- **Stored items**
--- START ---

theorem drvProfile_run {l : List Part} {s : State} (img : List Byte) (q : Req) (k : Target → Bool) (t : State) (h : Within [.run, .drv] l) :
    Only l s ((drvProfile img).run q k t).s ↔ Only l s t := by
  refine Only.congr h ?_
  dsimp only [drvProfile, Op.read, Op.readTagged, Op.order, Op.orderLen, Op.orderMem, Op.readMem, Op.sized, Op.least, Op.noKind, probeCal]
  repeat' first
    | with_reducible exact Only.rfl
    | exact Eq.refl true
    | with_reducible refine Only.ite ?_ ?_
    | with_reducible intro _ _
    | with_reducible refine Res.bad_only ?_
    | with_reducible refine Res.ok_only ?_
    | with_reducible refine (State.setProfile_only _ _ _ ?_).2 ?_
    | split

theorem drvPair_run {l : List Part} {s : State} (ch : Nat) (on : Bool) (q : Req) (k : Target → Bool) (t : State) (h : Within [.run, .drv] l) :
    Only l s ((drvPair ch on).run q k t).s ↔ Only l s t := by
  refine Only.congr h ?_
  dsimp only [drvPair, Op.read, Op.readTagged, Op.order, Op.orderLen, Op.orderMem, Op.readMem, Op.sized, Op.least, Op.noKind, probeCal]
  repeat' first
    | with_reducible exact Only.rfl
    | exact Eq.refl true
    | with_reducible refine Only.ite ?_ ?_
    | with_reducible intro _ _
    | with_reducible refine Res.bad_only ?_
    | with_reducible refine Res.ok_only ?_
    | with_reducible refine (State.chargeReview_only _ ?_).2 ?_
    | with_reducible refine (State.mDrvCh_only _ _ _ ?_).2 ?_
    | with_reducible refine (State.mRun_only _ _ ?_).2 ?_
    | with_reducible refine (State.retarget_only _ _ ?_).2 ?_
    | split

theorem drvBudget_run {l : List Part} {s : State} (b : Nat) (q : Req) (k : Target → Bool) (t : State) (h : Within [.run, .drv] l) :
    Only l s ((drvBudget b).run q k t).s ↔ Only l s t := by
  refine Only.congr h ?_
  dsimp only [drvBudget, Op.read, Op.readTagged, Op.order, Op.orderLen, Op.orderMem, Op.readMem, Op.sized, Op.least, Op.noKind, probeCal]
  repeat' first
    | with_reducible exact Only.rfl
    | exact Eq.refl true
    | with_reducible refine Only.ite ?_ ?_
    | with_reducible intro _ _
    | with_reducible refine Res.bad_only ?_
    | with_reducible refine Res.ok_only ?_
    | with_reducible refine (State.mRun_only _ _ ?_).2 ?_
    | with_reducible refine (State.rebudget_only _ ?_).2 ?_
    | split

theorem drvStatus_run {l : List Part} {s : State} (ch : Nat) (count : Nat) (q : Req) (k : Target → Bool) (t : State) (h : Within [] l) :
    Only l s ((drvStatus ch count).run q k t).s ↔ Only l s t := by
  refine Only.congr h ?_
  dsimp only [drvStatus, Op.read, Op.readTagged, Op.order, Op.orderLen, Op.orderMem, Op.readMem, Op.sized, Op.least, Op.noKind, probeCal]
  repeat' first
    | with_reducible exact Only.rfl
    | exact Eq.refl true
    | with_reducible refine Only.ite ?_ ?_
    | with_reducible intro _ _
    | with_reducible refine Res.bad_only ?_
    | with_reducible refine Res.ok_only ?_
    | split

theorem drvEnergy_run {l : List Part} {s : State} (ch : Nat) (count : Nat) (q : Req) (k : Target → Bool) (t : State) (h : Within [] l) :
    Only l s ((drvEnergy ch count).run q k t).s ↔ Only l s t := by
  refine Only.congr h ?_
  dsimp only [drvEnergy, Op.read, Op.readTagged, Op.order, Op.orderLen, Op.orderMem, Op.readMem, Op.sized, Op.least, Op.noKind, probeCal]
  repeat' first
    | with_reducible exact Only.rfl
    | exact Eq.refl true
    | with_reducible refine Only.ite ?_ ?_
    | with_reducible intro _ _
    | with_reducible refine Res.bad_only ?_
    | with_reducible refine Res.ok_only ?_
    | split

theorem drvDiagConfig_run {l : List Part} {s : State} (ch : Nat) (offEn : Nat) (mode : Nat) (maxN : Nat) (t0 : Nat) (pf : Nat) (q : Req) (k :
      Target → Bool) (t : State)
    (h : Within [.run, .drv] l) :
    Only l s ((drvDiagConfig ch offEn mode maxN t0 pf).run q k t).s ↔ Only l s t := by
  refine Only.congr h ?_
  dsimp only [drvDiagConfig, Op.read, Op.readTagged, Op.order, Op.orderLen, Op.orderMem, Op.readMem, Op.sized, Op.least, Op.noKind, probeCal]
  repeat' first
    | with_reducible exact Only.rfl
    | exact Eq.refl true
    | with_reducible refine Only.ite ?_ ?_
    | with_reducible intro _ _
    | with_reducible refine Res.bad_only ?_
    | with_reducible refine Res.ok_only ?_
    | with_reducible refine (State.mDiag_only _ _ _ ?_).2 ?_
    | with_reducible refine (State.mRun_only _ _ ?_).2 ?_
    | split

theorem drvDiagDirect_run {l : List Part} {s : State} (ch : Nat) (sw : Nat) (dur : Nat) (q : Req) (k : Target → Bool) (t : State)
    (h : Within [.drv, .free] l) :
    Only l s ((drvDiagDirect ch sw dur).run q k t).s ↔ Only l s t := by
  refine Only.congr h ?_
  dsimp only [drvDiagDirect, Op.read, Op.readTagged, Op.order, Op.orderLen, Op.orderMem, Op.readMem, Op.sized, Op.least, Op.noKind, probeCal]
  repeat' first
    | with_reducible exact Only.rfl
    | exact Eq.refl true
    | with_reducible refine Only.ite ?_ ?_
    | with_reducible intro _ _
    | with_reducible refine Res.bad_only ?_
    | with_reducible refine Res.ok_only ?_
    | with_reducible refine (State.chargeReview_only _ ?_).2 ?_
    | with_reducible refine (State.drew_only _ ?_).2 ?_
    | with_reducible refine (State.mDiag_only _ _ _ ?_).2 ?_
    | split

theorem drvFaultClear_run {l : List Part} {s : State} (mask : Nat) (flags : Nat) (q : Req) (k : Target → Bool) (t : State) (h : Within [.drv] l) :
    Only l s ((drvFaultClear mask flags).run q k t).s ↔ Only l s t := by
  refine Only.congr h ?_
  dsimp only [drvFaultClear, Op.read, Op.readTagged, Op.order, Op.orderLen, Op.orderMem, Op.readMem, Op.sized, Op.least, Op.noKind, probeCal]
  repeat' first
    | with_reducible exact Only.rfl
    | exact Eq.refl true
    | with_reducible refine Only.ite ?_ ?_
    | with_reducible refine Only.each ?_ ?_
    | with_reducible intro _ _
    | with_reducible refine Res.bad_only ?_
    | with_reducible refine Res.ok_only ?_
    | with_reducible refine (State.leaveFault_only _ _ ?_).2 ?_
    | with_reducible refine (State.mDiag_only _ _ _ ?_).2 ?_
    | split

theorem fanCmd_run {l : List Part} {s : State} (ch : Nat) (action : Nat) (arg : Nat) (mask : Nat) (q : Req) (k : Target → Bool) (t : State)
    (h : Within [.fan] l) :
    Only l s ((fanCmd ch action arg mask).run q k t).s ↔ Only l s t := by
  refine Only.congr h ?_
  dsimp only [fanCmd, Op.read, Op.readTagged, Op.order, Op.orderLen, Op.orderMem, Op.readMem, Op.sized, Op.least, Op.noKind, probeCal]
  repeat' first
    | with_reducible exact Only.rfl
    | exact Eq.refl true
    | with_reducible refine Only.ite ?_ ?_
    | with_reducible refine Only.each ?_ ?_
    | with_reducible intro _ _
    | with_reducible refine Res.bad_only ?_
    | with_reducible refine Res.ok_only ?_
    | with_reducible refine (State.mFanCh_only _ _ _ ?_).2 ?_
    | split

theorem fanConfig_run {l : List Part} {s : State} (img : List Byte) (q : Req) (k : Target → Bool) (t : State) (h : Within [.run, .fan, .log] l) :
    Only l s ((fanConfig img).run q k t).s ↔ Only l s t := by
  refine Only.congr h ?_
  dsimp only [fanConfig, Op.read, Op.readTagged, Op.order, Op.orderLen, Op.orderMem, Op.readMem, Op.sized, Op.least, Op.noKind, probeCal]
  repeat' first
    | with_reducible exact Only.rfl
    | exact Eq.refl true
    | with_reducible refine Only.ite ?_ ?_
    | with_reducible intro _ _
    | with_reducible refine Res.bad_only ?_
    | with_reducible refine Res.ok_only ?_
    | with_reducible refine (State.setFan_only _ _ _ ?_).2 ?_
    | split

theorem fanTable_run {l : List Part} {s : State} (t0 : Nat) (img : List Byte) (q : Req) (k : Target → Bool) (t : State) (h : Within [.fan] l) :
    Only l s ((fanTable t0 img).run q k t).s ↔ Only l s t := by
  refine Only.congr h ?_
  dsimp only [fanTable, Op.read, Op.readTagged, Op.order, Op.orderLen, Op.orderMem, Op.readMem, Op.sized, Op.least, Op.noKind, probeCal]
  repeat' first
    | with_reducible exact Only.rfl
    | exact Eq.refl true
    | with_reducible refine Only.ite ?_ ?_
    | with_reducible intro _ _
    | with_reducible refine Res.bad_only ?_
    | with_reducible refine Res.ok_only ?_
    | with_reducible refine (State.mFan_only _ _ ?_).2 ?_
    | split

theorem fanGroup_run {l : List Part} {s : State} (g : Nat) (members : Nat) (nAir : Nat) (foDuty : Nat) (foHold : Nat) (pad : Nat) (q : Req) (k : Target → Bool) (t : State)
    (h : Within [.run, .fan] l) :
    Only l s ((fanGroup g members nAir foDuty foHold pad).run q k t).s ↔ Only l s t := by
  refine Only.congr h ?_
  dsimp only [fanGroup, Op.read, Op.readTagged, Op.order, Op.orderLen, Op.orderMem, Op.readMem, Op.sized, Op.least, Op.noKind, probeCal]
  repeat' first
    | with_reducible exact Only.rfl
    | exact Eq.refl true
    | with_reducible refine Only.ite ?_ ?_
    | with_reducible intro _ _
    | with_reducible refine Res.bad_only ?_
    | with_reducible refine Res.ok_only ?_
    | with_reducible refine (State.mFanGrp_only _ _ _ ?_).2 ?_
    | with_reducible refine (State.mRun_only _ _ ?_).2 ?_
    | split

theorem fanStatus_run {l : List Part} {s : State} (ch : Nat) (count : Nat) (q : Req) (k : Target → Bool) (t : State) (h : Within [] l) :
    Only l s ((fanStatus ch count).run q k t).s ↔ Only l s t := by
  refine Only.congr h ?_
  dsimp only [fanStatus, Op.read, Op.readTagged, Op.order, Op.orderLen, Op.orderMem, Op.readMem, Op.sized, Op.least, Op.noKind, probeCal]
  repeat' first
    | with_reducible exact Only.rfl
    | exact Eq.refl true
    | with_reducible refine Only.ite ?_ ?_
    | with_reducible intro _ _
    | with_reducible refine Res.bad_only ?_
    | with_reducible refine Res.ok_only ?_
    | split

theorem fanRetry_run {l : List Part} {s : State} (mask : Nat) (flags : Nat) (q : Req) (k : Target → Bool) (t : State) (h : Within [.fan] l) :
    Only l s ((fanRetry mask flags).run q k t).s ↔ Only l s t := by
  refine Only.congr h ?_
  dsimp only [fanRetry, Op.read, Op.readTagged, Op.order, Op.orderLen, Op.orderMem, Op.readMem, Op.sized, Op.least, Op.noKind, probeCal]
  repeat' first
    | with_reducible exact Only.rfl
    | exact Eq.refl true
    | with_reducible refine Only.ite ?_ ?_
    | with_reducible refine Only.each ?_ ?_
    | with_reducible intro _ _
    | with_reducible refine Res.bad_only ?_
    | with_reducible refine Res.ok_only ?_
    | with_reducible refine (State.fanTo_only _ _ _ ?_).2 ?_
    | with_reducible refine (State.mFanCh_only _ _ _ ?_).2 ?_
    | split

theorem thermRead_run {l : List Part} {s : State} (flags : Nat) (q : Req) (k : Target → Bool) (t : State) (h : Within [.therm] l) :
    Only l s ((thermRead flags).run q k t).s ↔ Only l s t := by
  refine Only.congr h ?_
  dsimp only [thermRead, Op.read, Op.readTagged, Op.order, Op.orderLen, Op.orderMem, Op.readMem, Op.sized, Op.least, Op.noKind, probeCal]
  repeat' first
    | with_reducible exact Only.rfl
    | exact Eq.refl true
    | with_reducible refine Only.ite ?_ ?_
    | with_reducible intro _ _
    | with_reducible refine Res.bad_only ?_
    | with_reducible refine Res.ok_only ?_
    | with_reducible refine (State.ts7Begin_only _ ?_).2 ?_
    | split

theorem thermConfig_run {l : List Part} {s : State} (tStart : Nat) (period : Nat) (pad : Nat) (q : Req) (k : Target → Bool) (t : State)
    (h : Within [.run, .therm] l) :
    Only l s ((thermConfig tStart period pad).run q k t).s ↔ Only l s t := by
  refine Only.congr h ?_
  dsimp only [thermConfig, Op.read, Op.readTagged, Op.order, Op.orderLen, Op.orderMem, Op.readMem, Op.sized, Op.least, Op.noKind, probeCal]
  repeat' first
    | with_reducible exact Only.rfl
    | exact Eq.refl true
    | with_reducible refine Only.ite ?_ ?_
    | with_reducible intro _ _
    | with_reducible refine Res.bad_only ?_
    | with_reducible refine Res.ok_only ?_
    | with_reducible refine (State.mRun_only _ _ ?_).2 ?_
    | with_reducible refine (State.mTherm_only _ _ ?_).2 ?_
    | split

theorem chConfig_run {l : List Part} {s : State} (img : List Byte) (q : Req) (k : Target → Bool) (t : State) (h : Within [.run, .fe] l) :
    Only l s ((chConfig img).run q k t).s ↔ Only l s t := by
  refine Only.congr h ?_
  dsimp only [chConfig, Op.read, Op.readTagged, Op.order, Op.orderLen, Op.orderMem, Op.readMem, Op.sized, Op.least, Op.noKind, probeCal]
  repeat' first
    | with_reducible exact Only.rfl
    | exact Eq.refl true
    | with_reducible refine Only.ite ?_ ?_
    | with_reducible intro _ _
    | with_reducible refine Res.bad_only ?_
    | with_reducible refine Res.ok_only ?_
    | with_reducible refine (State.chanNoted_only _ _ ?_).2 ?_
    | with_reducible refine (State.endScan_only _ _ ?_).2 ?_
    | with_reducible refine (State.mRun_only _ _ ?_).2 ?_
    | split

theorem scanConfig_run {l : List Part} {s : State} (g : Nat) (mode : Nat) (period : Nat) (q : Req) (k : Target → Bool) (t : State)
    (h : Within [.run] l) :
    Only l s ((scanConfig g mode period).run q k t).s ↔ Only l s t := by
  refine Only.congr h ?_
  dsimp only [scanConfig, Op.read, Op.readTagged, Op.order, Op.orderLen, Op.orderMem, Op.readMem, Op.sized, Op.least, Op.noKind, probeCal]
  repeat' first
    | with_reducible exact Only.rfl
    | exact Eq.refl true
    | with_reducible refine Only.ite ?_ ?_
    | with_reducible intro _ _
    | with_reducible refine Res.bad_only ?_
    | with_reducible refine Res.ok_only ?_
    | with_reducible refine (State.mRun_only _ _ ?_).2 ?_
    | split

--- END ---

- **WORK TO BE COMPLETED**
Wherever the string "mode" is found in the entries, copy the line it sits in.

- **EXERCISE SOLUTION**
theorem drvDiagConfig_run {l : List Part} {s : State} (ch : Nat) (offEn : Nat) (mode : Nat) (maxN : Nat) (t0 : Nat) (pf : Nat) (q : Req) (k :
    Only l s ((drvDiagConfig ch offEn mode maxN t0 pf).run q k t).s ↔ Only l s t := by
theorem scanConfig_run {l : List Part} {s : State} (g : Nat) (mode : Nat) (period : Nat) (q : Req) (k : Target → Bool) (t : State)
    Only l s ((scanConfig g mode period).run q k t).s ↔ Only l s t := by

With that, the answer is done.